Perhaps the brevity of their time together had enhanced the experience, made it grander, magical. It had seemed as if she’d appeared out of the mist and disappeared as quickly. No liaison of his had ever begun so unexpectedly and ended so abruptly.
He reached the garden door of his town house and went inside, brushing the raindrops off his coat and hair. He greeted his cook and housekeeper as he passed the kitchen and made his way up to the hall where his butler stopped him.
‘Sir, you have a caller,’ the butler said.
‘A caller?’ Oliver rarely had callers. He was not on society’s circuit of people whose favour one must court.
His butler, only a decade older than he, leaned closer. ‘A lady. She declined to give her name.’
Oliver’s brows rose. ‘You do not know her?’
Irwin typically had an excellent eye for faces and names, especially ladies’ names.
He shook his head. ‘She has been waiting over an hour.’
‘An hour?’ What lady would wait an hour for him? ‘Why did you not simply say I was out?’

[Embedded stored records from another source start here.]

-- ==== Sys2Proof/Certificates/Slice0/Obligations.lean ====
section
/-!
DEFINITION. The statements for the provers: the step, and for every family of commands what its commands leave, where each
completes and what it leaves alone.  Values the spec leaves open are named in the log entries that the docstrings cite.
-/
open Sys2Proof Sys2Proof.Machine

/-- A step runs the front command. -/
def Obligations.StepRunsFrontCommand : Prop :=
  ∀ (i : Instr) (rest : List Instr) (s : State),
    step { s with pending := i :: rest } = exec i { s with pending := rest }

/-- No command stops the block, and none reads or changes the queue.  What a step does on an empty queue is the model's choice
(log entry 1). -/
def Obligations.EveryCommandAnswers : Prop :=
  (∀ (i : Instr) (s : State), ∃ t, exec i s = .next t ∧ t.pending = s.pending ∧ (s.mem.wf = true → t.mem.wf = true))
  ∧ (∀ s : State, s.pending = [] → ∃ t, step s = .next t ∧ t.pending = [] ∧ t.mem = s.mem
      ∧ (s.chip.power ≠ .reset → t.chip.tick = s.chip.tick + 1))

/-- The canonical form of the byte memories is an invariant of the step, from every state. -/
def Obligations.StepsKeepMemoriesCanonical : Prop :=
  ∀ s t : State, s.mem.wf = true → step s = .next t → t.mem.wf = true

/-- What reset leaves. -/
def Obligations.ResetLeavesTheStatedValues : Prop :=
  State.reset.mem.wf = true ∧ State.reset.pending = [] ∧ State.reset.chip.tick = 0
    ∧ State.reset.chip.get F.TIME_TSTAT_STATE = 0 ∧ State.reset.chip.power = .boot
    ∧ (∀ f : Fld, State.reset.chip.get f = f.reset)
    ∧ ∀ p : Page, State.reset.chip.flag (pctlEnable p) = true ∧ State.reset.chip.flag (pctlSoftreset p) = false
      ∧ State.reset.chip.unlocked p = false ∧ State.reset.chip.get (pevt p) = 0 ∧ State.reset.chip.get (pevten p) = 0
      ∧ State.reset.chip.get (pfault p) = 0 ∧ State.reset.chip.get (pfcntCount p) = 0

/-- A 32-bit write to one of the common registers of Table 0-4 is the command named after it (R8, R10, R11, R412, R447; page
bases of R404). -/
def Obligations.CommonRegisterWritesAreNamedCommands : Prop :=
  ∀ (i : Init) (p : Page) (v : Nat) (s : State), v < 2 ^ 32 →
    exec (.registerWrite i (p.base + 0x008) 4 0) s = exec (.stopBlock i p) s
      ∧ exec (.registerWrite i (p.base + 0x008) 4 1) s = exec (.runBlock i p) s
      ∧ exec (.registerWrite i (p.base + 0x008) 4 2) s = exec (.softreset i p false) s
      ∧ exec (.registerWrite i (p.base + 0x008) 4 3) s = exec (.softreset i p true) s
      ∧ exec (.registerWrite i (p.base + 0x010) 4 v) s = exec (.pevtClear i p v 0) s
      ∧ exec (.registerWrite i (p.base + 0x014) 4 v) s = exec (.pevtenWrite i p v) s
      ∧ exec (.registerWrite i (p.base + 0x018) 4 v) s = exec (.pfaultClear i p v 0) s
      ∧ exec (.registerWrite i (p.base + 0x020) 4 v) s = exec (.plockWrite i p v) s
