@[simp] theorem Chip.onTmap_fields (n : Lane) (f : Tmap → Tmap) :
    (c.onTmap n f).part = c.part ∧ (c.onTmap n f).power = c.power ∧ (c.onTmap n f).stopped = c.stopped ∧
      (c.onTmap n f).regs = c.regs ∧ (c.onTmap n f).tick = c.tick ∧ (c.onTmap n f).free = c.free ∧
      (c.onTmap n f).rdata = c.rdata ∧ (c.onTmap n f).latches = c.latches ∧ (c.onTmap n f).router = c.router ∧
      (c.onTmap n f).pcie = c.pcie ∧ (c.onTmap n f).qspi = c.qspi ∧ (c.onTmap n f).uart0 = c.uart0 ∧
      (c.onTmap n f).uart1 = c.uart1 ∧ (c.onTmap n f).twi0 = c.twi0 ∧ (c.onTmap n f).twi1 = c.twi1 ∧
      (c.onTmap n f).gpioIn = c.gpioIn ∧ (c.onTmap n f).links = c.links ∧ (c.onTmap n f).time = c.time ∧
      (c.onTmap n f).meas = c.meas ∧ (c.onTmap n f).fuses = c.fuses ∧ (c.onTmap n f).health = c.health ∧
      (c.onTmap n f).boot = c.boot ∧ (c.onTmap n f).pins = c.pins ∧ (c.onTmap n f).keys = c.keys ∧
      (c.onTmap n f).qm = c.qm ∧ (c.onTmap n f).mbx = c.mbx ∧ (c.onTmap n f).mac = c.mac ∧
      (c.onTmap n f).wheel = c.wheel ∧ (c.onTmap n f).frames = c.frames ∧ (c.onTmap n f).jtag = c.jtag ∧
      (c.onTmap n f).out = c.out := by
  simp [Chip.onTmap]

@[simp] theorem Chip.nbr_onTmap (n : Lane) (f : Tmap → Tmap) (j : Nat) : (c.onTmap n f).nbr j = c.nbr j := by
  simp [Chip.nbr]

@[simp] theorem Chip.queue_onTmap (n : Lane) (f : Tmap → Tmap) (j : Nat) : (c.onTmap n f).queue j = c.queue j := by
  simp [Chip.queue]

@[simp] theorem Chip.ring_onTmap (n : Lane) (f : Tmap → Tmap) (j : Nat) : (c.onTmap n f).ring j = c.ring j := by
  simp [Chip.ring]

@[simp] theorem Chip.group_onTmap (n : Lane) (f : Tmap → Tmap) (m : Lane) : (c.onTmap n f).group m = c.group m := by
  simp [Chip.group]

@[simp] theorem Chip.get_onTmap (n : Lane) (f : Tmap → Tmap) (g : Fld) : (c.onTmap n f).get g = c.get g := by
  simp [Chip.get]

@[simp] theorem Chip.onSlip_fields (n : Lane) (f : Slip → Slip) :
    (c.onSlip n f).part = c.part ∧ (c.onSlip n f).power = c.power ∧ (c.onSlip n f).stopped = c.stopped ∧
      (c.onSlip n f).regs = c.regs ∧ (c.onSlip n f).tick = c.tick ∧ (c.onSlip n f).free = c.free ∧
      (c.onSlip n f).rdata = c.rdata ∧ (c.onSlip n f).latches = c.latches ∧ (c.onSlip n f).router = c.router ∧
      (c.onSlip n f).pcie = c.pcie ∧ (c.onSlip n f).qspi = c.qspi ∧ (c.onSlip n f).uart0 = c.uart0 ∧
      (c.onSlip n f).uart1 = c.uart1 ∧ (c.onSlip n f).twi0 = c.twi0 ∧ (c.onSlip n f).twi1 = c.twi1 ∧
      (c.onSlip n f).gpioIn = c.gpioIn ∧ (c.onSlip n f).links = c.links ∧ (c.onSlip n f).time = c.time ∧
      (c.onSlip n f).meas = c.meas ∧ (c.onSlip n f).fuses = c.fuses ∧ (c.onSlip n f).health = c.health ∧
      (c.onSlip n f).boot = c.boot ∧ (c.onSlip n f).pins = c.pins ∧ (c.onSlip n f).keys = c.keys ∧
      (c.onSlip n f).qm = c.qm ∧ (c.onSlip n f).mbx = c.mbx ∧ (c.onSlip n f).mac = c.mac ∧
      (c.onSlip n f).wheel = c.wheel ∧ (c.onSlip n f).frames = c.frames ∧ (c.onSlip n f).jtag = c.jtag ∧
      (c.onSlip n f).out = c.out := by
  simp [Chip.onSlip]

@[simp] theorem Chip.nbr_onSlip (n : Lane) (f : Slip → Slip) (j : Nat) : (c.onSlip n f).nbr j = c.nbr j := by
  simp [Chip.nbr]

@[simp] theorem Chip.queue_onSlip (n : Lane) (f : Slip → Slip) (j : Nat) : (c.onSlip n f).queue j = c.queue j := by
  simp [Chip.queue]

@[simp] theorem Chip.ring_onSlip (n : Lane) (f : Slip → Slip) (j : Nat) : (c.onSlip n f).ring j = c.ring j := by
  simp [Chip.ring]

@[simp] theorem Chip.group_onSlip (n : Lane) (f : Slip → Slip) (m : Lane) : (c.onSlip n f).group m = c.group m := by
  simp [Chip.group]

@[simp] theorem Chip.get_onSlip (n : Lane) (f : Slip → Slip) (g : Fld) : (c.onSlip n f).get g = c.get g := by
  simp [Chip.get]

Irwin appeared affronted. ‘I did say you were out. She insisted upon waiting.’
Oliver was always very careful that the ladies with whom he associated knew precisely the nature of the relationship. He did not want any of them to consider him so important they’d waste an hour waiting for him.
Irwin inclined his head towards the drawing room. ‘She waits in there.’

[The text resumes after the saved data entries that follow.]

theorem wit_FaultsFillBuckets :
    ((sys id).chip.health.buckets.getD (bucketKey 5 7 23) 0 + 1 < (sys id).chip.get (F.HEALTH_THR_THR 5)
      ∧ unitOk 5 7 23 = true ∧ (sys id).chip.dieFitted 7 = true ∧ (sys id).chip.health.buckets.getD (bucketKey 5 7 23) 0 < 255)
    ∧ (unitOk 4 7 9 = true ∧ (sys id).chip.health.buckets.getD (bucketKey 4 7 9) 0 + 1 < (sys id).chip.get (F.HEALTH_THR_THR 4))
    ∧ ((run1 id).chip.lane .l1).ready = true
    ∧ ((recv (rxOf .detected)).chip.rxNow .l1 = some (rxOf .detected) ∧ (recv (rxOf .detected)).chip.fftInput .l1 3 ≠ none)
    ∧ (unitOk 3 1 7 = true ∧ (sys id).chip.health.buckets.getD (bucketKey 3 1 7) 0 + 1 < (sys id).chip.get (F.HEALTH_THR_THR 3))
    ∧ ((sys (·.set (plock .health) 2)).chip.TakesWrite .pcie .health 0x420 ∧ unitOk 0 7 3 = true)
    ∧ NatMap.sorted (sys id).chip.health.buckets = true := by
  simp only [Chip.TakesWrite, Chip.TakesRead]; decide

theorem wit_ErrorsAndWardensAct :
    ((sys id).chip.dieFitted 0 = true ∧ (sys fun c => { c with part := .gx820 }).chip.dieFitted 2 = false)
    ∧ (let c := (run1 id).chip
       (c.lane .l1).ready = true ∧ c.fitted .l1 = true)
    ∧ (let c := (run1 fun c => c.onHealth fun h => { h with seqRestarts := [(1, [0, 0, 0])] }).chip
       c.get (F.WARDEN_WCFG_RSTMAX .l1)
          < (((c.health.seqRestarts.getD Lane.l1.num []).filter fun t => c.tick < t + 10 * tickHz).length + 1))
    ∧ (let c := (sys fun c => c.set (F.SKEJO_LINKSTAT_STATE .l1) 0).chip
       c.hubRuns = true ∧ c.linkUp .l1 = false ∧ c.get (F.SKEJO_LINKSTAT_STATE .l1) = 0)
    ∧ (let c := (sys (·.setBitAt F.HEALTH_HSTAT_LANEFAIL 0 true)).chip
       c.TakesWrite .pcie .health 0x064 ∧ c.fitted .l1 = true ∧ c.bitAt F.HEALTH_HSTAT_LANEFAIL Lane.l1.idx = true)
    ∧ (let c := (sys fun c => c.onHealth fun h => { h with reloadAsked := [1] }).chip
       c.hubRuns = true ∧ c.fitted .l1 = true ∧ c.bitAt F.HEALTH_HSTAT_LANEFAIL Lane.l1.idx = false
        ∧ Lane.l1.num ∈ c.health.reloadAsked)
    ∧ ((sys id).chip.TakesWrite .pcie .health 0x064
      ∧ ∀ n : Lane, (1 : Nat).testBit n.idx = true → (sys id).chip.bitAt F.HEALTH_HSTAT_LANEFAIL n.idx = false) := by
  simp only [Chip.TakesWrite, Chip.TakesRead]
  refine ⟨by decide, by decide, by decide, by decide, by decide, by decide, by decide, ?_⟩
  intro n; cases n <;> decide

theorem wit_CoreRestartsAndBackstop :
    ((sys id).chip.hubRuns = true ∧ (sys id).chip.health.coreRestarts = [] ∧ (sys id).chip.mbx.requests = []
      ∧ (sys id).chip.health.backstop = 0 ∧ (sys id).chip.get F.HEALTH_HSTAT_KSRST < 3
      ∧ (sys id).chip.TakesWrite .core3 .health 0x060)
    ∧ (let c := (sys fun c => c.onHealth fun h => { h with coresDown := [2], coreRestarts := [(2, 0)] }).chip
       c.hubRuns = true ∧ 2 ∈ c.health.coresDown ∧ c.health.coreRestarts.find? (fun e => e.1 == 2) = some (2, 0)
        ∧ c.tick ≤ 0 + tickHz / 10)
    ∧ (let c := (sys fun c => c.onHealth fun h => { h with coreRestarts := [(2, 0), (2, 0)] }).chip
       3 ≤ ((((2, c.tick) :: c.health.coreRestarts).filter fun e => c.tick < e.2 + 600 * tickHz).filter fun e => e.1 == 2).length)
    ∧ (let c := (sys fun c => (c.setPower .coast).onHealth fun h => { h with backstop := 1 }).chip
       c.TakesWrite .core3 .health 0x060 ∧ c.health.backstop = 1 ∧ c.power = .coast)
    ∧ (let c := (sys (·.set F.HEALTH_HSTAT_KSRST 3)).chip
       c.hubRuns = true ∧ c.health.backstop = 0 ∧ 3 ≤ c.get F.HEALTH_HSTAT_KSRST)
    ∧ (let c := (sys fun c => c.onHealth fun h => { h with backstop := 1 }).chip
       c.health.backstop = 1 ∧ c.stopped = false ∧ c.power ≠ .reset)
    ∧ (let c := (run1 fun c => (c.set (F.LSYS_LSTAT_STATE .l1) 3).onLane .l1 fun l => { l with coastTurns := 8 }).chip
       c.coasting .l1 = true ∧ 8 ≤ (c.lane .l1).coastTurns) := by
  simp only [Chip.TakesWrite, Chip.TakesRead]; decide
/-! Frames, receptions, queues. -/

Oliver shrugged. He might as well discover who it was.
He opened the door, startling the woman who sat upon the sofa facing the fireplace. She stood and turned to him.
For a moment Oliver could not breathe.
‘Cecilia.’
Cecilia had forgotten how his presence affected her. His handsome face. His masculine grace. His riveting eyes. Unwillingly, her body flared in response to him. She’d not wished to seek him out, but what other choice did she have?
He hurried towards her. ‘But why are you here? How did you know—?’
‘Where to find you?’ She finished his question and felt somewhat embarrassed to admit to the answer. ‘I took one of your cards before I left. It gave your direction.’
She was wary of him, of how he would respond to her, of his reaction to what she must tell him.
To her surprise, he softened his voice. ‘I am delighted to see you, Cecilia. What is wrong? You seem distressed. Do you need my assistance?’
She had to turn away from him. From his kindness.
‘I never intended to come to you. I went first to my parents—my mother—’ Her voice cracked and she blinked away tears. The last thing she wanted was to weep in front of him. She wrestled her emotions back in control. ‘My mother and father refused to see me. I am dead to them, you see.’
She’d yearned for her mother. When everything fell so completely apart in Paris, she’d desperately yearned for her mother. She’d wanted to be enfolded in her mother’s arms and soothed and told everything would turn out all right. So many times after Duncan had beaten her she’d wished for her mother’s arms, but when Duncan was alive, it had been impossible. This time, though, with Duncan dead, she thought perhaps her parents would forgive her. She’d travelled first to their country house only to be told they were in London.
She then went to London, but they refused to see her.
You are dead to them, their butler, a man she’d known since childhood, had frostily told her.
So she came here. To Oliver.
She’d always known that her ruse as Madame Coquette would end some day. One night the man who’d paid for time did not fall for her excuses. He’d tried to take what he wanted. For a few frightening moments, it was as if her husband had returned from the dead to again force himself on her. Hercule had burst in and stopped him.